Отвечая на этот вопрос, Абрамов пишет историю про бухгалтера Лиду, которая отказалась подписывать фальшивые документы, а ее уволили.
"Дело разбирал комитет народного контроля, партбюро – все признали: честный человек Лида." Действительно, Лиду научили быть человеком, причём настоящим, честным.Кроме того, Абрамов приводит историю похода к некому А. "Человек
молодым парнишкой не щадил себя, жизнь в любую минуту готов был отдать за
Родину, а тут надо вступиться за оклеветанного, затравленного человека – струсил?",
- пишет Абрамов. Читатель видит: страх потери собственной репутации оказался
сильнее, к сожалению.
Оба примеры противопоставлены друг другу.
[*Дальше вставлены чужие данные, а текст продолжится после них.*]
/-! ### The division of the allowance (chapter 7) -/

/-- The division: where the floor total reaches A nothing is left and the scales are 0; otherwise the classes are taken in the
order 1, 2, 3, and each takes the largest scale from 0 to 256 whose extra fits what the classes before it left (R151, R153). -/
def Obligations.DivisionTakesLargestScales : Prop :=
  ∀ s : State, LoadsFit s = true →
    let a := if s.pins.shed then s.supply.shed else s.supply.normal
    let largest := fun (extra : Nat → Nat) (budget k : Nat) =>
      k ≤ 256 ∧ extra k ≤ budget ∧ ∀ j, k < j → j ≤ 256 → budget < extra j
    (a ≤ s.floorSum → divide s = { floorTotal := s.floorSum, budget := 0, scales := none }) ∧
    (s.floorSum < a → ∃ k1 k2 k3,
      largest (fanExtra s 1) (a - s.floorSum) k1 ∧
      largest (rowExtra s) (a - s.floorSum - fanExtra s 1 k1) k2 ∧
      largest (fanExtra s 3) (a - s.floorSum - fanExtra s 1 k1 - rowExtra s k2) k3 ∧
      divide s =
        { floorTotal := s.floorSum
          budget := a - s.floorSum - fanExtra s 1 k1 - rowExtra s k2 - fanExtra s 3 k3
          scales := some (k1, k2, k3) })

/-- After a computation the sum of the granted powers is no more than the larger of the effective allowance and the floor total
(the law of R154). A step that raises the draw of a load above its floor draw leaves the total draw no more than the larger of
the effective allowance and the floor total: for the rise step of a row, and for a start or acceleration step of a fan that is a
load (the law of R155). -/
def Obligations.PowerStaysWithinAllowance : Prop :=
  (∀ (s : State) (all : Bool), LoadsFit s = true →
     (compute all s).grantedSum ≤ max (compute all s).allowance (compute all s).supply.floorTotal) ∧
  ∀ s : State, s.fans.rising = true → s.rows.rising = true →
    (∀ n r r', s.rows.find n = some r → (rowRise n s).rows.find n = some r' →
      s.rowDraw r < s.rowDraw r' → s.rowFloorDraw r < s.rowDraw r' →
      (rowRise n s).totalDraw ≤ max s.allowance s.supply.floorTotal) ∧
    (∀ ch speed f f', s.fans.find ch = some f → f.isLoad = true → (fanRise ch speed s).fans.find ch = some f' →
      f.draw < f'.draw → f.floorDraw < f'.draw →
      (fanRise ch speed s).totalDraw ≤ max s.allowance s.supply.floorTotal)

/-- The tables by which a load acts on a new grant in RUN mode: a row by its step state (R79), a fan by its state (R129); the
grant is stored in every case, and a fan that is reversing, FAULTED, ISOLATED or HELD stores it alone. -/
def Obligations.GrantsMoveStates : Prop :=
  (∀ (now : Time) (fade : Nat) (r : Row) (g : Nat), r.step ≠ .frozen →
    let r' := r.actOnGrant now fade g
    r' = { r with granted := g, step := r'.step } ∧
    (r.commanded = g → r'.step = .still) ∧
    (r.commanded < g → ((∃ e, r.step = .rising e) ∨ r.step = .riseHeld) → r'.step = r.step) ∧
    (r.commanded < g → (r.step = .still ∨ ∃ e, r.step = .fading e) → r'.step = .rising (now + 1#32)) ∧
    (g < r.commanded → (∃ e, r.step = .fading e) → r'.step = r.step) ∧
    (g < r.commanded → (¬ ∃ e, r.step = .fading e) → r'.step = .fading (Time.plus now fade))) ∧
  (∀ (s : State) (ch g : Nat) (f : Fan), s.fans.find ch = some f →
    let stored := s.modFan ch fun _ => { f with granted := g }
    let becomes := fun (state : FanState) (timer : Option Time) =>
      s.modFan ch fun _ => { f with granted := g, state := state, rampHeld := false, timer := timer }
    (f.state = .stopped → 0 < g →
      grantFan ch g s = (if f.rampHeld then stored else fanRise ch f.cfg.start stored)) ∧
    (f.state = .stopped → g = 0 → grantFan ch g s = s.modFan ch fun _ => { f with granted := g, rampHeld := false }) ∧
    (f.state = .accelerating → f.commanded < g → grantFan ch g s = stored) ∧
    (f.state = .steady → f.commanded = g → grantFan ch g s = stored) ∧
    (f.state = .decelerating → g < f.commanded → grantFan ch g s = stored) ∧
    ((f.state = .accelerating ∨ f.state = .decelerating) → f.commanded = g → grantFan ch g s = becomes .steady none) ∧
    ((f.state = .accelerating ∨ f.state = .steady) → g < f.commanded →
      grantFan ch g s = becomes .decelerating (some (Time.plus s.deckTime f.cfg.decel))) ∧
    ((f.state = .steady ∨ f.state = .decelerating) → f.commanded < g →
      grantFan ch g s =
        s.modFan ch fun _ =>
          { f with granted := g, state := .accelerating, timer := some (Time.plus s.deckTime f.cfg.accel) }) ∧
    ((f.state = .reversingDown ∨ f.state = .reverseDwell ∨ f.state = .faulted ∨ f.state = .isolated ∨ f.state = .held) →
      grantFan ch g s = stored))

/-! ### The field loop (chapter 8) -/

/-- The building of a transaction. While RUNNING the entry at the next position begins one, built from the state as it stands;
STOPPED, DRAINING or with an empty list the loop begins none (R162). A bay node with a band change pending is sent SET_BAND with
its band, and else POLL_BAYS; a gas head POLL_GAS; a row node the commanded level, the row's non-staff offered count up to 99
and the arrow of its row, or 100 %, blank and clear without one; a sign node the non-staff offered total of the least level that
names it, up to 999, FULL where it is 0, or blank where none names it (R163, R85, R86, R87). The bytes of each request, and the
length of its reply (section 9.8). -/
def Obligations.TransactionsAreBuilt : Prop :=
  (∀ s : State,
    (∀ before a after, s.loop.state = .running → s.loop.pollList = before ++ a :: after →
      s.loop.next = before.length + 1 →
      startTransaction s =
        { s with
          loop := { s.loop with
            current := some { address := a, request := buildRequest s a, sent := false, received := [] } } }) ∧
    ((s.loop.state ≠ .running ∨ s.loop.pollList = []) → startTransaction s = s)) ∧
  (∀ (s : State) (a : Nat),
    (∀ p, a < 128 → s.pendingBand a = some p → buildRequest s a = .setBand p.band) ∧
    (a < 128 → s.pendingBand a = none → buildRequest s a = .pollBays) ∧
    (128 ≤ a → a < 160 → buildRequest s a = .pollGas) ∧
    (∀ n r, 160 ≤ a → a < 224 → s.rows.find n = some r → r.cfg.node = a → (∀ q ∈ s.rows, q.2.cfg.node = a → q.1 = n) →
      buildRequest s a =
        .rowWrite r.commanded (some (min 99 (s.offeredCount n 0 + s.offeredCount n 1 + s.offeredCount n 2)))
          (s.guidance.holds.any fun h => h.path.contains n)) ∧
    (160 ≤ a → a < 224 → (∀ q ∈ s.rows, q.2.cfg.node ≠ a) → buildRequest s a = .rowWrite 100 none false) ∧
    (∀ n l, 224 ≤ a → s.levels.rising = true → s.levels.find n = some l → (l.cfg.sign1 = some a ∨ l.cfg.sign2 = some a) →
      (∀ q ∈ s.levels, (q.2.cfg.sign1 = some a ∨ q.2.cfg.sign2 = some a) → n ≤ q.1) →
      let total := ((s.rows.filter fun p => decide (p.2.cfg.level = n)).map fun p =>
        s.offeredCount p.1 0 + s.offeredCount p.1 1 + s.offeredCount p.1 2).sum
      buildRequest s a = .signWrite (some (if total = 0 then none else some (min 999 total)))) ∧
    (224 ≤ a → (∀ q ∈ s.levels, q.2.cfg.sign1 ≠ some a ∧ q.2.cfg.sign2 ≠ some a) → buildRequest s a = .signWrite none)) ∧
  ∀ (a : Nat) (level band : Nat) (sign : Option Nat) (arrow : Bool) (figure : Option (Option Nat)),
    let frame := fun (fields widths : List Nat) => withCrc (joinFields (1 :: 1 :: widths) (a :: fields))
    (requestFrame a .pollBays = frame [1] [] ∧ FieldRequest.pollBays.replyLength = 20) ∧
    (requestFrame a (.setBand band) = frame [2, band] [1] ∧ (FieldRequest.setBand band).replyLength = 4) ∧
    (requestFrame a .pollGas = frame [3] [] ∧ FieldRequest.pollGas.replyLength = 8) ∧
    (requestFrame a (.rowWrite level sign arrow) = frame [4, level, sign.getD 0xFF, if arrow then 1 else 0] [1, 1, 1] ∧
      (FieldRequest.rowWrite level sign arrow).replyLength = 3) ∧
    (requestFrame a (.signWrite figure) = frame [5, (figure.map (·.getD 0xFFFE)).getD 0xFFFF] [2] ∧
      (FieldRequest.signWrite figure).replyLength = 3)

/-- The outputs. A fan channel gives commanded speed × 100 Hz, FDIR high for REVERSE and FRUN high above speed 0, and 0 Hz with
both low without a record (R127, R124). FDE is driven while a request is being sent; its characters go out back to back, the
marker bit 1 on the first, the address, and 0 on every later one, each as a start bit at space, eight data bits with the least
significant first, the marker bit and the stop bit at mark, at 57,600 or 230,400 baud by the latched strap (R161). NOTICE is high
while a port holds a record or a response (R177); a transaction takes out the response frame fixed at its start, or the one
zero byte of the empty frame (R174). While RESET_N holds the part the fan pins stand at 0 Hz with FRUN low, FDE is released and
nothing is sent (R193); the other lines are then free values (log entries 20, 22 and 41). -/
def Obligations.OutputsFollowState : Prop :=
  (∀ (s : State) (ch : Nat),
    (s.control.resetHeld = true → (s.fanPins ch).pulseHz = 0 ∧ (s.fanPins ch).run = false) ∧
    (s.control.resetHeld = false →
      (∀ f, s.fans.find ch = some f →
        (s.fanPins ch).pulseHz = f.commanded * 100 ∧ ((s.fanPins ch).dir = true ↔ f.direction = .reverse) ∧
        ((s.fanPins ch).run = true ↔ 0 < f.commanded)) ∧
      (s.fans.find ch = none → s.fanPins ch = { pulseHz := 0, dir := false, run := false }))) ∧
  (∀ s : State,
    (s.control.resetHeld = true → s.fde = false ∧ s.sending = []) ∧
    (∀ r, s.control.resetHeld = false → s.loop.current = some r →
      (r.sent = true → s.fde = false ∧ s.sending = [] ∧ s.transmits = [true]) ∧
      (r.sent = false → s.fde = true ∧ s.transmits = s.sending.flatMap charLevels ∧
        (s.sending.map (·.data)) = requestFrame r.address r.request ∧ (∀ c ∈ s.sending, c.stopOk = true) ∧
        ∃ c rest, s.sending = c :: rest ∧ c.data = BitVec.ofNat 8 r.address ∧ c.marker = true ∧
          ∀ x ∈ rest, x.marker = false)) ∧
    (s.control.resetHeld = false → s.loop.current = none → s.fde = false ∧ s.sending = [] ∧ s.transmits = [true]) ∧
    s.bitRate = (if s.control.strapHigh then 230400 else 57600)) ∧
  (∀ c : FieldChar, (charLevels c).length = 11 ∧ (charLevels c)[0]? = some false ∧
    (∀ k, k < 8 → (charLevels c)[k + 1]? = some (c.data.getLsbD k)) ∧ (charLevels c)[9]? = some c.marker ∧
    (charLevels c)[10]? = some c.stopOk) ∧
  ∀ (s : State) (st : Station), s.control.resetHeld = false →
    (s.notice st = true ↔ (s.port st).events ≠ [] ∨ (s.port st).responses ≠ []) ∧
    (∀ r past, (s.port st).transaction = .active (some r) past →
      s.shiftsOut st =
        withCrc
          (joinFields [1, 1, 1, 1, 1]
            [r.contents.length + 7, r.tag, r.code, r.status.code,
             (if r.flags.commandOverrun then 1 else 0) + (if r.flags.eventsWaiting then 2 else 0) +
              (if r.flags.more then 4 else 0) + (if r.flags.config then 8 else 0) +
              (if r.flags.profileBusy then 16 else 0)] ++ r.contents)) ∧
    (∀ past, (s.port st).transaction = .active none past → s.shiftsOut st = [0x00#8])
В первом Лида не побоялась
оставаться честной, даже при наличии маленького ребёнка, во втором же человеку
А. потеря авторитета затмила разум.
Авторская позиция такова: "Может, дело все в том, что умереть за
Родину – это ему внушали, вколачивали с детства, а человеком быть не
учили?", также Абрамов добавляет, что в повседневной жизни эти люди
оказывались абсолютно несостоятельными.
Я полностью согласна с автором, людям внушали, что надо умирать за
Родину, но им не сказали, что Родина – это и есть люди, их земляки. Например,
мой дедушка воевал, и его начальник отряда перед боем всегда говорил: "Своих
ни за что не бросаем!", и мой дедушка всегда помогал нуждающимся.
В заключение хочу добавить, что при любых обстоятельствах нужно
оставаться человеком.
210 слов
Сочинение написано по памяти после экзамена,
автор Дарья М., выпуск 2021
Дело разбирал комитет народного контроля, партбюро – все
признали: честный человек Лида. Немедленно восстановить на работе.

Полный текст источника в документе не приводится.